-- ==== Sys2Proof/Machine/Float.lean ====
section
/-!
DEFINITION. Floating-point instructions: class 1 (R132 to R148).
-/

namespace Sys2Proof.Machine

open Sys2Proof

/-! ## Forms -/

/-- What one thread of an instruction computes: a low and a high word, and the flags of each of its elements. -/
structure Elem where
  lo : W32
  hi : W32
  fl : List Flags
deriving DecidableEq, Repr

/-- One element of one word. -/
def FRes.elem (r : FRes) : Elem := ⟨BitVec.ofNat 32 r.x, 0, [r.fl]⟩

/-- One element of a pair. -/
def Pair.elem (p : Pair) : Elem := ⟨BitVec.ofNat 32 p.hi, BitVec.ofNat 32 p.lo, [p.fl]⟩

/-- The threads that compute an element of their own (R11, R132): the active ones, or the lowest under the once mark. -/
def Group.computing (g : Group) (once : Bool) : List Nat :=
  if once then (lowest g.active g.width.n).toList else threads g.active g.width.n

/-- An instruction of one result per thread (R132). -/
def floatVec (i : Instr) (s : State) (once : Bool) (d : Fld) (srcU : Group → Bool) (f : Group → Nat → Elem) :
    Host.Outcome State Fault Refusal :=
  issue i s fun g s =>
    let (s, h) := g.raise s ((g.computing once).flatMap fun t => (f g t).fl)
    .seq s (h.setV d (g.mapV once (srcU g) fun t => (f g t).lo)) (g.vcost once)

/-- An exact-pair or double-word instruction (R133, R140, R141): hi in the even register. -/
def floatPair (i : Instr) (s : State) (once : Bool) (d : Fld) (srcU : Group → Bool) (f : Group → Nat → Elem) :
    Host.Outcome State Fault Refusal :=
  issue i s fun g s =>
    let (s, h) := g.raise s ((g.computing once).flatMap fun t => (f g t).fl)
    .seq s (h.setPair d (g.mapV once (srcU g) fun t => (f g t).lo) (g.mapV once (srcU g) fun t => (f g t).hi))
      (g.pcost once)

/-- The number that an element of a V field reads as. -/
def Group.el (g : Group) (f : Fld) (t : Nat) : Nat := ((g.v f).get t).toNat

/-- The number that an element of the second register of a P field reads as. -/
def Group.el1 (g : Group) (f : Fld) (t : Nat) : Nat := ((g.v1 f).get t).toNat

/-- An instruction of one source. -/
def float1 (i : Instr) (s : State) (once : Bool) (d a : Fld) (f : RMode → Nat → FRes) :
    Host.Outcome State Fault Refusal :=
  floatVec i s once d (fun g => (g.v a).isU) fun g t => (f g.rm (g.el a t)).elem

/-- An instruction of two sources. -/
def float2 (i : Instr) (s : State) (once : Bool) (d a b : Fld) (f : RMode → Nat → Nat → FRes) :
    Host.Outcome State Fault Refusal :=
  floatVec i s once d (fun g => (g.v a).isU && (g.v b).isU) fun g t => (f g.rm (g.el a t) (g.el b t)).elem

/-- An instruction of two sources and the prior destination, which comes first. -/
def float3 (i : Instr) (s : State) (once : Bool) (d a b : Fld) (f : RMode → Nat → Nat → Nat → FRes) :
    Host.Outcome State Fault Refusal :=
  floatVec i s once d (fun g => (g.v d).isU && (g.v a).isU && (g.v b).isU) fun g t =>
    (f g.rm (g.el d t) (g.el a t) (g.el b t)).elem

/-- Two packed elements computed independently (R115, R144). -/
def packed (r0 r1 : FRes) : Elem := ⟨BitVec.ofNat 32 (r0.x + r1.x * 2 ^ 16), 0, [r0.fl, r1.fl]⟩

/-- The two packed elements of a word. -/
def half (x i : Nat) : Nat := if i = 0 then x % 2 ^ 16 else x / 2 ^ 16

/-- A packed instruction of two sources. -/
def pack2 (i : Instr) (s : State) (once : Bool) (d a b : Fld) (f : RMode → Nat → Nat → FRes) :
    Host.Outcome State Fault Refusal :=
  floatVec i s once d (fun g => (g.v a).isU && (g.v b).isU) fun g t =>
    let r := fun k => f g.rm (half (g.el a t) k) (half (g.el b t) k)
    packed (r 0) (r 1)

/-- A packed instruction of two sources and the prior destination. -/
def pack3 (i : Instr) (s : State) (once : Bool) (d a b : Fld) (f : RMode → Nat → Nat → Nat → FRes) :
    Host.Outcome State Fault Refusal :=
  floatVec i s once d (fun g => (g.v d).isU && (g.v a).isU && (g.v b).isU) fun g t =>
    let r := fun k => f g.rm (half (g.el d t) k) (half (g.el a t) k) (half (g.el b t) k)
    packed (r 0) (r 1)

/-- A compare (R138, Table 4): its condition where neither operand is a NaN, its value where one is, and whether a quiet
NaN raises NV too. DESIGN CHOICE (log 37): where the mask goes to `fpf`, it replaces the flags that the compare raised. -/
def floatCmp (i : Instr) (s : State) (d a b : Fld) (cond : Int → Int → Bool) (onNan quietNv : Bool) :
    Host.Outcome State Fault Refusal :=
  issue i s fun g s =>
    let nan := fun t => fp32.isNan (g.el a t) || fp32.isNan (g.el b t)
    let nv := fun t => fp32.isSig (g.el a t) || fp32.isSig (g.el b t) || (quietNv && nan t)
    let key := fun x => if fp32.neg x then -(fp32.mag x : Int) else fp32.mag x
    let ts := threads g.active g.width.n
    let (s, h) := g.raise s (ts.map fun t => { Flags.zero with nv := nv t })
    .seq s (h.writeS d (maskOf (ts.filter fun t => if nan t then onNan else cond (key (g.el a t)) (key (g.el b t)))))
      (g.vcost false)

========================

PROBLEM DESCRIPTION
Only lines that include "else" belong in the answer; return them from the entries above.

PROBLEM SOLUTION
  if once then (lowest g.active g.width.n).toList else threads g.active g.width.n
def half (x i : Nat) : Nat := if i = 0 then x % 2 ^ 16 else x / 2 ^ 16
    let key := fun x => if fp32.neg x then -(fp32.mag x : Int) else fp32.mag x
    .seq s (h.writeS d (maskOf (ts.filter fun t => if nan t then onNan else cond (key (g.el a t)) (key (g.el b t)))))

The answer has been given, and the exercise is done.